La estigmatización de las movilizaciones sociales por parte del estado, a menudo percibidas como influenciadas por grupos como las FARC y el ELN, debilitó a la sociedad civil. Colombia soportó más de un siglo bajo la ley marcial, con el Artículo 120 de la Constitución de 1886 justificando la represión y conduciendo al surgimiento de guerrillas en los años 60.

La Constitución de 1991 abolió este artículo opresivo, reconociendo la protesta pacífica como un derecho fundamental. Sin embargo, los vestigios del concepto de "enemigo interno" continuaron contaminando la gestión de las protestas sociales, dejando de lado el diálogo como medida preventiva. El estallido social de 2019-2021 dejó una huella duradera, con las víctimas inocentes de esas protestas convirtiéndose en una cicatriz nacional.

Un informe de la Defensoría del Pueblo a la Comisión Interamericana de Derechos Humanos el 7 de junio de 2021, destacó extensos abusos de derechos humanos durante las protestas desde el 28 de abril al 3 de junio.
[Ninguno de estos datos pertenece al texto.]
-- ==== Sys2Proof/Laws/Pi.lean ====
section
/-! SUPPORT. π is transcendental (Lindemann), from Mathlib's analytic part of the Lindemann-Weierstrass theorem: what
makes the exact floors and comparisons of Machine/Exact.lean total on polynomials in π. -/

namespace Sys2Proof.Machine

open Polynomial

/-- An algebraic number other than 0 is a root of an integer polynomial whose value at 0 is not 0. -/
theorem exists_int_root {v : ℂ} (hv : IsIntegral ℚ v) (h0 : v ≠ 0) :
    ∃ f : ℤ[X], f.eval 0 ≠ 0 ∧ aeval v f = 0 := by
  obtain ⟨b, hb, hf⟩ := IsLocalization.integerNormalization_spec (nonZeroDivisors ℤ) (minpoly ℚ v)
  have hb0 : b ≠ 0 := nonZeroDivisors.ne_zero hb
  refine ⟨IsLocalization.integerNormalization (nonZeroDivisors ℤ) (minpoly ℚ v), ?_, ?_⟩
  · intro h
    have h1 := congrArg (coeff · 0) hf
    rw [coeff_map, coeff_smul, coeff_zero_eq_eval_zero, h, map_zero] at h1
    exact (smul_ne_zero hb0 (minpoly.coeff_zero_ne_zero hv h0)) h1.symm
  · have := congrArg (aeval v) hf
    rw [aeval_map_algebraMap] at this
    rw [this]
    simp

theorem integral_scaled {r : ℂ} {l : ℤ} (hl : IsIntegral ℤ (l • r)) (p : ℤ[X]) (m : ℕ) (hm : p.natDegree ≤ m) :
    IsIntegral ℤ (l ^ m • aeval r p) := by
  rw [aeval_eq_sum_range' (Nat.lt_succ_of_le hm), Finset.smul_sum]
  refine IsIntegral.sum _ fun i hi => ?_
  have hi : i ≤ m := Nat.lt_succ_iff.mp (Finset.mem_range.mp hi)
  have : l ^ m • p.coeff i • r ^ i = (l ^ (m - i) * p.coeff i) • (l • r) ^ i := by
    have hm : (l : ℂ) ^ m = l ^ (m - i) * l ^ i := by rw [← pow_add, Nat.sub_add_cancel hi]
    simp only [zsmul_eq_mul, mul_pow]
    push_cast
    rw [hm]; ring
  rw [this]
  exact (hl.pow i).smul _

section
variable {K : Type} [Field K] [Algebra ℚ K] [FiniteDimensional ℚ K] [IsGalois ℚ K] (φ : K →ₐ[ℚ] ℂ)
  {ι : Type} [Fintype ι] (V : ι → K)

/-- A sum of exponentials of a family of algebraic numbers closed under conjugation is not 0 if 0 is among them. -/
theorem exp_sum_ne_zero (hV : ∀ τ : Gal(K/ℚ), ∃ e : Equiv.Perm ι, ∀ i, τ (V i) = V (e i)) (i0 : ι)
    (hi0 : V i0 = 0) : ∑ i, Complex.exp (φ (V i)) ≠ 0 := by
  classical
  intro hsum
  have hint : ∀ i, IsIntegral ℚ (φ (V i)) := fun i => (Algebra.IsIntegral.isIntegral (V i)).map φ
  let S := Finset.univ.filter fun i => V i ≠ 0
  have hS : ∀ i, i ∈ S ↔ V i ≠ 0 := by simp [S]
  have hφ : ∀ i, V i ≠ 0 → φ (V i) ≠ 0 := fun i h => by simpa using h
  choose g hg0 hg1 using fun i : S => exists_int_root (hint i) (hφ i ((hS i).1 i.2))
  set f : ℤ[X] := ∏ i, g i with hf
  have hf0 : f.eval 0 ≠ 0 := by
    rw [hf, eval_prod]; exact Finset.prod_ne_zero_iff.mpr fun i _ => hg0 i
  have hfz : f ≠ 0 := by rintro h; simp [h] at hf0
  have hroot : ∀ i, V i ≠ 0 → aeval (φ (V i)) f = 0 := by
    intro i hi
    rw [hf, map_prod]
    exact Finset.prod_eq_zero (Finset.mem_univ ⟨i, (hS i).2 hi⟩) (hg1 ⟨i, (hS i).2 hi⟩)
  have hroot' : ∀ i, V i ≠ 0 → φ (V i) ∈ f.aroots ℂ := fun i hi => mem_aroots.mpr ⟨hfz, hroot i hi⟩
  obtain ⟨c, hc⟩ := LindemannWeierstrass.exp_polynomial_approx f hf0
  set l := f.leadingCoeff with hl
  have hl0 : l ≠ 0 := by rw [hl]; simpa using hfz
  set d := f.natDegree
  -- the count of zeros
  set k := (Finset.univ.filter fun i => V i = 0).card with hk
  have hk0 : 0 < k := Finset.card_pos.mpr ⟨i0, by simpa using hi0⟩
  have hsplit : ∑ i ∈ S, Complex.exp (φ (V i)) = -(k : ℂ) := by
    have := Finset.sum_filter_add_sum_filter_not Finset.univ (fun i => V i = 0) fun i => Complex.exp (φ (V i))
    rw [hsum] at this
    have h2 : ∑ i ∈ Finset.univ.filter (fun i => V i = 0), Complex.exp (φ (V i)) = k := by
      rw [Finset.sum_congr rfl (g := fun _ => 1)]
      · simp [hk]
      · intro i hi; simp at hi; simp [hi]
    rw [h2] at this
    exact eq_neg_of_add_eq_zero_right this
  -- the sum of polynomial values is an integer
  have hT : ∀ (p : ℤ[X]) (m : ℕ), p.natDegree ≤ m → ∃ t : ℤ, (l : ℂ) ^ m * ∑ i ∈ S, aeval (φ (V i)) p = t := by
    intro p m hm
    have hfix : ∀ τ : Gal(K/ℚ), τ (∑ i ∈ S, aeval (V i) p) = ∑ i ∈ S, aeval (V i) p := by
      intro τ
      obtain ⟨e, he⟩ := hV τ
      rw [map_sum]
      refine Finset.sum_bij (fun i _ => e i) ?_ ?_ ?_ ?_
      · intro i hi
        rw [hS] at *
        rw [← he]; simpa using hi
      · intro i _ j _ h; exact e.injective h
      · intro j hj
        refine ⟨e.symm j, ?_, by simp⟩
        rw [hS] at *
        intro h
        have := he (e.symm j)
        rw [h] at this
        simp at this
        exact hj this.symm
      · intro i _
        have : τ (aeval (V i) p) = aeval (τ (V i)) p := by
          have := (Polynomial.aeval_algHom_apply (τ.toAlgHom.restrictScalars ℤ) (V i) p).symm
          simpa using this
        rw [this, he]
    obtain ⟨q, hq⟩ := (IsGalois.mem_range_algebraMap_iff_fixed _).mpr hfix
    have hφp : ∀ i, φ (aeval (V i) p) = aeval (φ (V i)) p := by
      intro i
      have := (Polynomial.aeval_algHom_apply (φ.restrictScalars ℤ) (V i) p).symm
      simpa using this
    have hq' : ∑ i ∈ S, aeval (φ (V i)) p = (q : ℂ) := by
      have := congrArg φ hq
      rw [map_sum] at this
      simp only [hφp] at this
      rw [← this]; simp
    have hI : IsIntegral ℤ ((l : ℂ) ^ m * ∑ i ∈ S, aeval (φ (V i)) p) := by
      rw [Finset.mul_sum]
      refine IsIntegral.sum _ fun i hi => ?_
      have := integral_scaled (isIntegral_leadingCoeff_smul f _ (hroot i ((hS i).1 hi))) p m hm
      simpa [zsmul_eq_mul] using this
    rw [hq'] at hI ⊢
    have hI2 : IsIntegral ℤ ((l : ℚ) ^ m * q) := by
      have : (l : ℂ) ^ m * q = algebraMap ℚ ℂ ((l : ℚ) ^ m * q) := by simp
      rw [this] at hI
      exact (isIntegral_algebraMap_iff (algebraMap ℚ ℂ).injective).mp hI
    obtain ⟨t, ht⟩ := IsIntegrallyClosed.isIntegral_iff.mp hI2
    refine ⟨t, ?_⟩
    have := congrArg (fun x : ℚ => (x : ℂ)) ht
    simpa using this.symm
  -- a large prime
  have hlim := FloorSemiring.tendsto_pow_div_factorial_atTop (|(l : ℝ)| ^ d * c)
  have hlim2 : Filter.Tendsto (fun n : ℕ => (S.card : ℝ) * (|(l : ℝ)| ^ d * c) * ((|(l : ℝ)| ^ d * c) ^ n / n.factorial))
      Filter.atTop (nhds 0) := by simpa using hlim.const_mul ((S.card : ℝ) * (|(l : ℝ)| ^ d * c))
  obtain ⟨N, hN⟩ := Filter.eventually_atTop.mp (hlim2.eventually (gt_mem_nhds (zero_lt_one' ℝ)))
  obtain ⟨q, hq1, hq⟩ := Nat.exists_infinite_primes (N + 1 + (f.eval 0).natAbs + 1 + l.natAbs + k + 1)
  obtain ⟨n, hn, gp, hgp, hb⟩ := hc q (by omega) hq
  obtain ⟨t, ht⟩ := hT gp (q * d) (hgp.trans (Nat.sub_le _ _))
  have hnorm : ‖(l : ℂ) ^ (q * d) * ∑ i ∈ S, ((n : ℂ) * Complex.exp (φ (V i)) - q * aeval (φ (V i)) gp)‖ < 1 := by
    rw [norm_mul]
    have h1 : ‖∑ i ∈ S, ((n : ℂ) * Complex.exp (φ (V i)) - q * aeval (φ (V i)) gp)‖
        ≤ S.card * (c ^ q / (q - 1).factorial) := by
      refine (norm_sum_le _ _).trans ?_
      rw [← nsmul_eq_mul]
      refine Finset.sum_le_card_nsmul _ _ _ fun i hi => ?_
      have := hb (hroot' i ((hS i).1 hi))
      simpa [zsmul_eq_mul, nsmul_eq_mul] using this
    have h2 := hN (q - 1) (by omega)
    have h3 : ‖(l : ℂ) ^ (q * d)‖ = (|(l : ℝ)| ^ d) ^ q := by
      rw [norm_pow, mul_comm q d, pow_mul]
      simp
    calc _ ≤ (|(l : ℝ)| ^ d) ^ q * (S.card * (c ^ q / (q - 1).factorial)) := by
            rw [h3]; exact mul_le_mul_of_nonneg_left h1 (by positivity)
      _ = (S.card : ℝ) * (|(l : ℝ)| ^ d * c) * ((|(l : ℝ)| ^ d * c) ^ (q - 1) / (q - 1).factorial) := by
            have : q = (q - 1) + 1 := by have := hq.pos; omega
            conv_lhs => rw [this]
            simp only [Nat.add_sub_cancel, pow_succ, mul_pow]
            ring
      _ < 1 := h2
  have hint2 : (l : ℂ) ^ (q * d) * ∑ i ∈ S, ((n : ℂ) * Complex.exp (φ (V i)) - q * aeval (φ (V i)) gp)
      = ((-(l ^ (q * d) * n * k) - q * t : ℤ) : ℂ) := by
    rw [Finset.sum_sub_distrib, ← Finset.mul_sum, ← Finset.mul_sum, hsplit, mul_sub]
    rw [show (l : ℂ) ^ (q * d) * (q * ∑ i ∈ S, aeval (φ (V i)) gp) = q * (l ^ (q * d) * ∑ i ∈ S, aeval (φ (V i)) gp) by ring, ht]
    push_cast; ring
  rw [hint2, Complex.norm_intCast] at hnorm
  have hz : -(l ^ (q * d) * n * k) - q * t = 0 := by
    have : |(-(l ^ (q * d) * n * k) - q * t : ℤ)| < 1 := by exact_mod_cast hnorm
    exact Int.abs_lt_one_iff.mp this
  have hdvd : (q : ℤ) ∣ l ^ (q * d) * n * k := ⟨-t, by linarith⟩
  have hqp : Prime (q : ℤ) := Nat.prime_iff_prime_int.mp hq
  rcases hqp.dvd_or_dvd hdvd with h | h
  · rcases hqp.dvd_or_dvd h with h | h
    · have := Int.le_of_dvd (Int.natAbs_pos.mpr hl0 |> fun h => by exact_mod_cast h) (Int.dvd_natCast.mpr (by simpa using Int.natAbs_dvd_natAbs.mpr (hqp.dvd_of_dvd_pow h)) : (q : ℤ) ∣ (l.natAbs : ℤ))
      omega
    · exact hn h
  · have := Int.le_of_dvd (by exact_mod_cast hk0) h
    omega

theorem prod_one_add_exp_ne_zero (a : K) : ∏ σ : Gal(K/ℚ), (1 + Complex.exp (φ (σ a))) ≠ 0 := by
  classical
  have h := exp_sum_ne_zero φ (fun s : Finset Gal(K/ℚ) => ∑ σ ∈ s, σ a) ?_ ∅ (by simp)
  · rw [Finset.prod_one_add, Finset.powerset_univ]
    refine fun h0 => h ?_
    rw [← h0]
    refine Finset.sum_congr rfl fun s _ => ?_
    rw [map_sum, Complex.exp_sum]
  · intro τ
    refine ⟨⟨fun s => s.map (Equiv.mulLeft τ).toEmbedding, fun s => s.map (Equiv.mulLeft τ⁻¹).toEmbedding, ?_, ?_⟩, ?_⟩
    · intro s; ext; simp
    · intro s; ext; simp
    · intro s; simp [map_sum]

end

/-- π is transcendental (Lindemann). -/
theorem transcendental_pi : Transcendental ℚ Real.pi := by
  classical
  intro halg
  have hI : IsIntegral ℚ (Complex.I) := by
    refine ⟨X ^ 2 + 1, by monicity!, by simp⟩
  have hpi : IsIntegral ℚ (Real.pi : ℂ) := by
    have := halg.isIntegral.map (Complex.ofRealAm.restrictScalars ℚ)
    simpa using this
  have ha : IsIntegral ℚ ((Real.pi : ℂ) * Complex.I) := hpi.mul hI
  let L := IntermediateField.adjoin ℚ {(Real.pi : ℂ) * Complex.I}
  have : FiniteDimensional ℚ L := IntermediateField.adjoin.finiteDimensional ha
  let K := IntermediateField.normalClosure ℚ L ℂ
  have : FiniteDimensional ℚ K := inferInstance
  have : Normal ℚ K := (Algebra.IsAlgebraic.isNormalClosure_normalClosure (F := ℚ) (K := L) (L := ℂ) fun x => IsAlgClosed.splits _).normal
  have : @IsGalois ℚ _ K _ K.algebra' := @IsGalois.mk ℚ _ K _ K.algebra' inferInstance this
  have hmem : (Real.pi : ℂ) * Complex.I ∈ K :=
    AlgHom.fieldRange_le_normalClosure L.val
      ⟨⟨_, IntermediateField.mem_adjoin_simple_self ℚ _⟩, rfl⟩
  refine prod_one_add_exp_ne_zero K.val ⟨_, hmem⟩ (Finset.prod_eq_zero (Finset.mem_univ 1) ?_)
  show 1 + Complex.exp ((Real.pi : ℂ) * Complex.I) = 0
  rw [Complex.exp_pi_mul_I]; ring

end Sys2Proof.Machine
end

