-- ==== Sys2Proof/Machine/PolyBlep.lean ====
section
/-! DEFINITION. The polyBLEP corrector (spec/42_polyblep.md): two kernels, one selected by `KERNEL`. -/

namespace Sys2Proof.Machine

/-- The literal `0.5` of the rules (R11). -/
def half {α : Type} (N : NumSys α) : α := N.ofRat (mkRat 1 2)

/-- `t = PHASE / TWO_PI` and, of the step, `dt = PHASE_STEP / TWO_PI` (R131). -/
def turns {α : Type} (N : NumSys α) (a : α) : α := N.div a N.twoPi

/-- The narrow kernel (R132), in its expanded form, left to right. -/
def polyblepNarrow {α : Type} (N : NumSys α) (t dt : α) : α :=
  if N.ge t (N.ofInt 0) && N.lt t dt then
    let x := N.div t dt
    N.sub (N.sub (N.mul (N.ofInt 2) x) (N.mul x x)) (N.ofInt 1)
  else if N.gt t (N.sub (N.ofInt 1) dt) then
    let x := N.div (N.sub t (N.ofInt 1)) dt
    N.add (N.add (N.mul x x) (N.mul (N.ofInt 2) x)) (N.ofInt 1)
  else N.ofInt 0

/-- The wide kernel (R133): the same windows, every coefficient halved. -/
def polyblepWide {α : Type} (N : NumSys α) (t dt : α) : α :=
  if N.ge t (N.ofInt 0) && N.lt t dt then
    let x := N.div t dt
    N.sub (N.sub x (N.mul (half N) (N.mul x x))) (half N)
  else if N.gt t (N.sub (N.ofInt 1) dt) then
    let x := N.div (N.sub t (N.ofInt 1)) dt
    N.add (N.add (N.mul (half N) (N.mul x x)) x) (half N)
  else N.ofInt 0

/-- Selection (R134). -/
def polyblep {α : Type} (N : NumSys α) (kernel : Kernel) (t dt : α) : α :=
  match kernel with
  | .narrow => polyblepNarrow N t dt
  | .wide => polyblepWide N t dt

end Sys2Proof.Machine
end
Durante este período, se presentaron 417 denuncias de violaciones de derechos, con 306 implicando a miembros de la fuerza pública, predominantemente de la Policía Nacional.

Este malestar social afectó a 320 municipios en toda Colombia, con 80 muertes reportadas, involucrando varios actores, incluido el ahora disuelto Esmad. La Defensoría del Pueblo corroboró estas cifras, señalando 466 desapariciones. La Fiscalía General confirmó solo 20 homicidios en el contexto de la protesta.

Hoy, el espectro de la violencia pasada parece estar desvaneciéndose. La reciente huelga, a diferencia de sus predecesoras, se caracterizó por la paz, sugiriendo un alto a la barbarie antes común en las protestas. A medida que se acercan las elecciones presidenciales, algunos ven la situación a través de una lente puramente electoral. Sin embargo, la clave es la democracia fortalecida de Colombia, con la sociedad civil eclipsando a los actores armados ahora aislados por su falta de propuestas para una nación cansada de la guerra.

Calificar la huelga como un fracaso debido a su naturaleza pacífica es prematuro. En cambio, refleja la madurez de la democracia colombiana, la evolución de los líderes sindicales, la capacidad de movilización de los trabajadores, la calma de los líderes empresariales y el aislamiento de los grupos armados ilegales. El Congreso ahora debe responder a las aspiraciones de los trabajadores y revivir las reformas laborales, alineándose con los estudiantes, el gobierno y los ciudadanos que han demostrado su poder tanto en la legislatura como en las calles. Esta protesta asegura que ningún futuro gobierno pueda ordenar ataques a su gente o permitir que grupos ilegales usurpen el liderazgo social. El Congreso ahora reconoce a una población decidida a hacer valer sus derechos.